Alice Neel at the Philadelphia Museum of Art

 

Alice Neel's daring portraits of people and places are among the most insightful images in 20th-century American art. To celebrate the centennial of her birth, the Philadelphia Museum of Art has organized Alice Neel, the first full-scale examination of her inspiring and provocative life and work. Organized with the full cooperation of the artist's family, this exhibition features 75 paintings and watercolors, many of which have never been previously exhibited. Alice Neel has opened at the Whitney Museum of American Art, New York City (through September 17, 2000) - see The Art of Alice Neel (6/23/00) - and continues its national tour at the Addison Gallery of American Art, Phillips Academy, Andover, MA (October 7-December 31, 2000); the Philadelphia Museum of Art (February 18-April 15, 2001); and the Walker Art Center, Minneapolis (June 10-September 2, 2001). (left: Last Sickness, 1953, oil on canvas, 30 x 22 inches, Philadelphia Museum of Art, promised gift of Richard Neel and Hartley S. Neel)
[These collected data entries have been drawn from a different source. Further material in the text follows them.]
-- ==== Sys2Proof/Laws/Exec.lean ====
section
/-! SUPPORT. The next state of every command, by the function of its family that gives it. -/
set_option Elab.async false
namespace Sys2Proof.Machine

theorem exec_auxUp (testEn : Bool) (s : State) :
    exec (.auxUp testEn) s = .next (auxUp testEn s) := rfl

theorem exec_eyeletEntry (env : EyeletEnv) (s : State) :
    exec (.eyeletEntry env) s = .next (eyeletEntry env s) := rfl

theorem exec_passportRetry (pp : PpRead) (s : State) :
    exec (.passportRetry pp) s = .next (passportRetry pp s) := rfl

theorem exec_trainingDone (n : Fin 16) (lanes0 lanes1 : List LaneSweep) (ca0 ca1 : List CaSweep) (zq0 zq1 : Bool) (s : State) :
    exec (.trainingDone n lanes0 lanes1 ca0 ca1 zq0 zq1) s = .next (trainingDone n (lanes0 ++ lanes1) (ca0 ++ ca1) (zq0 && zq1) s) := rfl

theorem exec_fillDone (s : State) :
    exec .fillDone s = .next (fillDone s) := rfl

theorem exec_eyeletComplete (s : State) :
    exec .eyeletComplete s = .next (eyeletComplete s) := rfl

theorem exec_laceRise (s : State) :
    exec .laceRise s = .next (laceRise s) := rfl

theorem exec_eyeWarn (s : State) :
    exec .eyeWarn s = .next (eyeWarn s) := rfl

theorem exec_laceAbort (s : State) :
    exec .laceAbort s = .next (laceAbort s) := rfl

theorem exec_laceGlitch (s : State) :
    exec .laceGlitch s = .next (laceGlitch s) := rfl

theorem exec_laceAbortWrite (p : Path) (s : State) :
    exec (.laceAbortWrite p) s = .next (laceAbortCmd p s) := rfl

theorem exec_softStartFail (r : Fin 12) (overCurrent : Bool) (mv : Nat) (s : State) :
    exec (.softStartFail r overCurrent mv) s = .next (softStartFail r overCurrent mv s) := rfl

theorem exec_softStartRetry (r : Fin 12) (s : State) :
    exec (.softStartRetry r) s = .next (softStartRetry r s) := rfl

theorem exec_railGood (r : Fin 12) (s : State) :
    exec (.railGood r) s = .next (railGood r s) := rfl

theorem exec_railFail (r : Fin 12) (cause : RailCause) (mv : Nat) (s : State) :
    exec (.railFail r cause mv) s = .next (railFail r cause mv s) := rfl

theorem exec_transitionStart (p : Path) (v : Word) (s : State) :
    exec (.transitionStart p v) s = .next (transitionStart p v s) := rfl

theorem exec_transitionBlankEnd (s : State) :
    exec .transitionBlankEnd s = .next (transitionBlankEnd s) := rfl

theorem exec_pfwAssert (vinMv : Nat) (s : State) :
    exec (.pfwAssert vinMv) s = .next (pfwAssert vinMv s) := rfl

theorem exec_pfwRide (s : State) :
    exec .pfwRide s = .next (pfwRide s) := rfl

theorem exec_pfwDelayEnd (s : State) :
    exec .pfwDelayEnd s = .next (pfwDelayEnd s) := rfl

theorem exec_railGroupDrop (s : State) :
    exec .railGroupDrop s = .next (railGroupDrop s) := rfl

theorem exec_powerFailRecord (byVrec : Bool) (vinMv : Nat) (samples : List (BitVec 12)) (tShedUs tRecUs : Nat) (s : State) :
    exec (.powerFailRecord byVrec vinMv samples tShedUs tRecUs) s = .next (powerFailRecord byVrec vinMv samples tShedUs tRecUs s) := rfl

theorem exec_recordWritten (ok : Bool) (s : State) :
    exec (.recordWritten ok) s = .next (recordWritten ok s) := rfl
Born in 1900 in Merion Square (now Gladwyne), near Philadelphia, Alice Neel led a rich and complicated life, filled with friends, lovers, family, fellow artists, and a strong sense of community and social activism. A 1925 graduate of the Philadelphia School of Design for Women (now Moore College of Art and Design), Neel spent a year in Havana, then moved with her husband to New York City, where she remained the rest of her life. In the 1930s, her subjects included the colorful Greenwich Village poets and writers, as well as friends and family. Neel's nude portraits of figures such as her young daughter Isabetta and the bohemian icon Joe Gould are still audacious. Employed by the W.P.A. during the Great Depression, Neel painted scenes of the city street that reflect her trenchant concern for the dispossessed: striking workers, impoverished families, and the homeless. Among the highlights of Alice Neel are works from the Depression era that have never been exhibited previously in a museum. (left: Linda Nochlin and Daisy, 1973, oil on canvas, 55 1/2 x 44 inches, Museum of Fine Arts, Boston, Seth K. Sweetser Fund)
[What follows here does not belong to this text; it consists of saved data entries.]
theorem weltDown_keeps (h : Keeps p r s) (cause : Nat) (by' : List Half) (_ : p .memory := by assumption) (_ : p .waiting := by assumption) (_ : p .timebase := by assumption) (_ : p .schedule := by assumption) (_ : p .heads := by assumption) (_ : p .lamps := by assumption) (_ : p .welt := by assumption) (_ : p .outputs := by assumption) (_ : p .draws := by assumption) (_ : p (.regs .le) := by assumption) (_ : p (.regs .mi) := by assumption) (_ : p (.regs .dc) := by assumption) (_ : p (.regs .di) := by assumption) (_ : p (.regs .hp) := by assumption) (_ : p (.regs .wl) := by assumption) :
    Keeps p r (State.weltDown s cause by') := by
  unfold State.weltDown
  repeat' first
    | with_reducible assumption
    | (show p (.regs _); assumption)
    | (extract_lets +onlyGivenNames y; refine Keeps.via (x := y) ?_ (fun _ => ?_); subst y; rotate_left; clear_value y)
    | (extract_lets +onlyGivenNames y; clear_value y)
    | with_reducible apply Keeps.ite
    | with_reducible apply bump_keeps
    | with_reducible apply modWl_keeps
    | with_reducible apply enterSplit_keeps
    | with_reducible apply raise_keeps
    | with_reducible refine Keeps.foldl _ ?_ (fun _ _ _ => ?_)
    | (with_reducible refine Keeps.via ?_ id; split)
    | with_reducible apply_assumption
    | exact Or.inr rfl
    | exact Or.inl (by assumption)

theorem stepChanged_keeps (h : Keeps p r s) (hh : Half) (old new : Nat) (_ : p .memory := by assumption) (_ : p (.regs .dc) := by assumption) :
    Keeps p r (State.stepChanged s hh old new) := by
  unfold State.stepChanged
  repeat' first
    | with_reducible assumption
    | (show p (.regs _); assumption)
    | (extract_lets +onlyGivenNames y; refine Keeps.via (x := y) ?_ (fun _ => ?_); subst y; rotate_left; clear_value y)
    | (extract_lets +onlyGivenNames y; clear_value y)
    | with_reducible apply Keeps.ite
    | with_reducible apply flag_keeps
    | with_reducible apply requestTs_keeps
    | with_reducible refine Keeps.foldl _ ?_ (fun _ _ _ => ?_)
    | (with_reducible refine Keeps.via ?_ id; split)
    | with_reducible apply_assumption

theorem halfLost_keeps (h : Keeps p r s) (hh : Half) (_ : p .memory := by assumption) (_ : p .roles := by assumption) (_ : p .audit := by assumption) (_ : p .waiting := by assumption) (_ : p .timebase := by assumption) (_ : p .schedule := by assumption) (_ : p .heads := by assumption) (_ : p .access := by assumption) (_ : p .lamps := by assumption) (_ : p .welt := by assumption) (_ : p .outputs := by assumption) (_ : p .draws := by assumption) (_ : p (.regs .mg) := by assumption) (_ : p (.regs .fs) := by assumption) (_ : p (.regs .le) := by assumption) (_ : p (.regs .mi) := by assumption) (_ : p (.regs .dc) := by assumption) (_ : p (.regs .di) := by assumption) (_ : p (.regs .hp) := by assumption) (_ : p (.regs .wl) := by assumption) :
    Keeps p r (State.halfLost s hh) := by
  unfold State.halfLost
  repeat' first
    | with_reducible assumption
    | (extract_lets +onlyGivenNames y; refine Keeps.via (x := y) ?_ (fun _ => ?_); subst y; rotate_left; clear_value y)
    | (extract_lets +onlyGivenNames y; clear_value y)
    | with_reducible apply modWh_keeps
    | with_reducible apply weltDown_keeps
    | with_reducible apply freezeCopies_keeps
    | with_reducible apply headsLost_keeps
    | with_reducible apply fenceEngine_keeps
    | with_reducible apply poisonReads_keeps
    | with_reducible apply fsIdle_keeps
    | with_reducible apply stopLamps_keeps
    | with_reducible apply stopServices_keeps
    | with_reducible refine Keeps.foldl _ ?_ (fun _ _ _ => ?_)
    | with_reducible apply_assumption

theorem vddqGone_keeps (h : Keeps p r s) (n : Nat) (_ : p .memory := by assumption) (_ : p .waiting := by assumption) (_ : p .schedule := by assumption) (_ : p .heads := by assumption) (_ : p .lamps := by assumption) (_ : p .outputs := by assumption) (_ : p .draws := by assumption) (_ : p (.regs .mi) := by assumption) (_ : p (.regs .dc) := by assumption) (_ : p (.regs .di) := by assumption) (_ : p (.regs .hp) := by assumption) :
    Keeps p r (State.vddqGone s n) := by
  unfold State.vddqGone
  repeat' first
    | with_reducible assumption
    | (show p (.regs _); assumption)
    | (extract_lets +onlyGivenNames y; refine Keeps.via (x := y) ?_ (fun _ => ?_); subst y; rotate_left; clear_value y)
    | (extract_lets +onlyGivenNames y; clear_value y)
    | with_reducible apply Keeps.ite
    | with_reducible apply modSub_keeps
    | with_reducible apply wr_keeps
    | with_reducible apply unlistRetired_keeps
    | with_reducible apply flushReads_keeps
    | with_reducible apply subMsg_keeps
    | (with_reducible refine Keeps.via ?_ id; split)
    | exact rfl
    | exact State.Sorted.modMg rfl rfl
    | exact State.Sorted.modLe rfl rfl
    | exact id
    | (dsimp only; split)
    | with_reducible apply_assumption

theorem vddqLost_keeps (h : Keeps p r s) (hh : Half) (_ : p .memory := by assumption) (_ : p .waiting := by assumption) (_ : p .schedule := by assumption) (_ : p .heads := by assumption) (_ : p .lamps := by assumption) (_ : p .outputs := by assumption) (_ : p .draws := by assumption) (_ : p (.regs .mi) := by assumption) (_ : p (.regs .dc) := by assumption) (_ : p (.regs .di) := by assumption) (_ : p (.regs .hp) := by assumption) :
    Keeps p r (State.vddqLost s hh) := by
  unfold State.vddqLost
  repeat' first
    | with_reducible assumption
    | with_reducible apply vddqGone_keeps
    | with_reducible apply stopServices_keeps
    | with_reducible refine Keeps.foldl _ ?_ (fun _ _ _ => ?_)

theorem pfwStops_keeps (h : Keeps p r s) (_ : p .memory := by assumption) (_ : p (.regs .mi) := by assumption) (_ : p (.regs .di) := by assumption) :
    Keeps p r (State.pfwStops s) := by
  unfold State.pfwStops
  repeat' first
    | with_reducible assumption
    | with_reducible apply endScrub_keeps
    | with_reducible apply stopRebuild_keeps

end Sys2Proof.Machine
end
During the postwar era, when the tide of the art world had turned toward abstraction, Neel remained committed to the representation of the human figure. She was steadfast in depicting the world around her with compassion, acuity and freedom. Neel always displayed her empathy for her subjects -- from her young sons or her dying mother to left-wing activists. Portraits of her neighbors in Spanish Harlem employ humor and insight to great effect -- both tender and unforgiving at once.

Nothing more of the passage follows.